#### [What is required]
When the string "then" is part of a line below, that line should be copied.

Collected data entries
theorem linkHails_spec (s : State) (i : Nat) : (s.linkHails i).setVeolo s.veolo = s ∧ (s.linkHails i).veolo = { s.veolo with links := (s.linkHails i).veolo.links } ∧
    (∀ j, j ≠ i → (s.linkHails i).link j = s.link j) ∧
    ((s.link i).st = .disabled → (s.linkHails i).link i = s.link i) ∧ (s.veolo.numValid = true → s.expected (i / 2) = none → (s.linkHails i).link i = s.link i) ∧
    ((s.link i).st ≠ .disabled → (s.veolo.numValid = false ∨ (s.expected (i / 2)).isSome = true) → (s.linkHails i).link i = { s.link i with st := .hail, equalHails := 0 }) := by
  have hdef : s.linkHails i = if ((s.link i).st == .disabled || (s.veolo.numValid && (s.expected (i / 2)).isNone)) then s else s.modLink i (fun l => { l with st := .hail, equalHails := 0 }) := rfl
  by_cases hc : ((s.link i).st == .disabled || (s.veolo.numValid && (s.expected (i / 2)).isNone)) = true
  · rw [if_pos hc] at hdef
    rw [hdef]
    refine ⟨rfl, rfl, fun _ _ => rfl, fun _ => rfl, fun _ _ => rfl, fun h1 h2 => ?_⟩
    rw [Bool.or_eq_true, Bool.and_eq_true] at hc
    rcases hc with hc | ⟨a, b⟩
    · exact absurd (by simpa using hc) h1
    · rcases h2 with h2 | h2
      · rw [h2] at a; cases a
      · cases hq : s.expected (i / 2) with
        | none => rw [hq] at h2; cases h2
        | some _ => rw [hq] at b; cases b
  · rw [if_neg hc] at hdef
    rw [hdef]
    refine ⟨rfl, rfl, fun j hj => link_putLink_ne s _ hj, fun h => ?_, fun h1 h2 => ?_, fun _ _ => link_putLink_self s i _⟩
    · exact absurd (by rw [h]; rfl) hc
    · exact absurd (by rw [h1, h2]; simp) hc

theorem padTo_length (n : Nat) (b : Bytes) : (padTo n b).length = n := by
  unfold padTo
  rw [List.length_append, List.length_replicate, List.length_take]
  omega

/-- Bytes that begin behind the first piece of a run. -/
theorem slice_skip (x r : Bytes) (off n k : Nat) (hx : x.length = k) (h : k ≤ off) : slice (x ++ r) off n = slice r (off - k) n := by
  unfold slice
  rw [List.drop_append, hx, List.drop_eq_nil_of_le (by omega), List.nil_append]

/-- The first piece of a run. -/
theorem slice_here (x r : Bytes) (n : Nat) (hx : x.length = n) : slice (x ++ r) 0 n = x := by
  unfold slice
  rw [List.drop_zero, List.take_left' hx]

/-- A number behind the first piece of a run. -/
theorem beAt_skip (x r : Bytes) (off n k : Nat) (hx : x.length = k) (h : k ≤ off) : beAt (x ++ r) off n = beAt r (off - k) n := by
  have := slice_skip x r off n k hx h
  unfold slice at this
  unfold beAt
  rw [this]

theorem slice_over (x r : Bytes) (off n : Nat) (h : x.length ≤ off) : slice (x ++ r) off n = slice r (off - x.length) n := slice_skip x r off n _ rfl h

theorem beAt_over (x r : Bytes) (off n : Nat) (h : x.length ≤ off) : beAt (x ++ r) off n = beAt r (off - x.length) n := beAt_skip x r off n _ rfl h

theorem slice_front (x r : Bytes) (n : Nat) (hx : x.length = n) : slice (x ++ r) 0 n = x := slice_here x r n hx

theorem quads_length (f : Nat → Nat) : ((List.range 16).flatMap (fun b => beBytes 1 (f b))).length = 16 := by
  rw [List.length_flatMap]
  simp [beBytes_length]

theorem quotePart_length (o : Option Part) : (quotePart o).length = 128 := by
  unfold quotePart
  split
  · rfl
  · simp only [List.length_append, beBytes_length, padTo_length, quads_length]

theorem keeper_freeMbox (s : State) (c : Ctx) (op : Nat) : (s.freeMbox c op).keeper = s.keeper := freeMbox_field State.keeper (fun _ _ => rfl) s c op

theorem take_follows (j : BindJob) (part off : Nat) (d : Bytes) (hp : part ≤ 1) :
    j.take part off d = if (if part = 0 then j.part = 0 ∧ off = j.cert.length ∧ off + d.length ≤ 147680 else off = j.key.length ∧ j.cert ≠ [] ∧ off + d.length ≤ 129) then
      some (if part = 0 then { j with cert := j.cert ++ d } else { j with part := 1, key := j.key ++ d }) else none := by
  unfold BindJob.take
  by_cases h : part = 0
  · simp only [h, if_true]
    congr 1
    simp
    tauto
  · simp only [h, if_false]
    congr 1
    simp [List.isEmpty_iff]
    tauto

theorem certOk_iff (cert : Bytes) : certOk cert = decide (beAt cert 0 4 = 0x53455443 ∧ beAt cert 4 1 = 1 ∧ beAt cert 5 1 = 0 ∧ 1 ≤ beAt cert 6 2 ∧ beAt cert 6 2 ≤ 4096 ∧
    cert.length = 128 + 36 * beAt cert 6 2 + 96 ∧ beAt cert 12 1 = 4 ∧ (slice cert 77 51).all (· == 0#8) = true ∧
    ∀ k, k < beAt cert 6 2 → beAt (slice cert (128 + 36 * k) 36) 0 2 < 4096 ∧ beAt (slice cert (128 + 36 * k) 36) 2 2 = 0) := by
  rw [Bool.eq_iff_iff]
  simp only [certOk, certEntry, allZero, within, Bool.and_eq_true, beq_iff_eq, decide_eq_true_eq, List.all_eq_true, List.mem_range, and_assoc]
  simp
  intros
  exact ⟨fun h k hk => ⟨of_decide_eq_true (h k hk).1, (h k hk).2⟩, fun h k hk => ⟨decide_eq_true (h k hk).1, (h k hk).2⟩⟩

theorem certDevice_none (cert : Bytes) (h : ∀ k, k < beAt cert 6 2 → slice (slice cert (128 + 36 * k) 36) 4 32 ≠ Config.sm3 Config.identityKey) : certDevice cert = none := by
  unfold certDevice
  rw [List.find?_eq_none.mpr, Option.map_none]
  intro e he
  obtain ⟨k, hk, rfl⟩ := List.mem_map.mp he
  simpa [certEntry] using h k (List.mem_range.mp hk)

theorem certDevice_some (cert : Bytes) (k : Nat) (hk : k < beAt cert 6 2) (h1 : slice (slice cert (128 + 36 * k) 36) 4 32 = Config.sm3 Config.identityKey)
    (h : ∀ k', k' < k → slice (slice cert (128 + 36 * k') 36) 4 32 ≠ Config.sm3 Config.identityKey) :
    certDevice cert = some (beAt (slice cert (128 + 36 * k) 36) 0 2) := by
  unfold certDevice
  have : ((List.range (beAt cert 6 2)).map (certEntry cert)).find? (fun e => slice e 4 32 == Config.sm3 Config.identityKey) = some (certEntry cert k) := by
    rw [List.find?_map]
    have : (List.range (beAt cert 6 2)).find? ((fun e => slice e 4 32 == Config.sm3 Config.identityKey) ∘ certEntry cert) = some k := by
      rw [List.find?_range_eq_some]
      refine ⟨?_, List.mem_range.mpr hk, fun j hj => ?_⟩
      · simpa [certEntry] using h1
      · simpa [certEntry] using h j hj
    rw [this]; rfl
  rw [this]; rfl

#### [Solution below]
  have hdef : s.linkHails i = if ((s.link i).st == .disabled || (s.veolo.numValid && (s.expected (i / 2)).isNone)) then s else s.modLink i (fun l => { l with st := .hail, equalHails := 0 }) := rfl
    j.take part off d = if (if part = 0 then j.part = 0 ∧ off = j.cert.length ∧ off + d.length ≤ 147680 else off = j.key.length ∧ j.cert ≠ [] ∧ off + d.length ≤ 129) then
      some (if part = 0 then { j with cert := j.cert ++ d } else { j with part := 1, key := j.key ++ d }) else none := by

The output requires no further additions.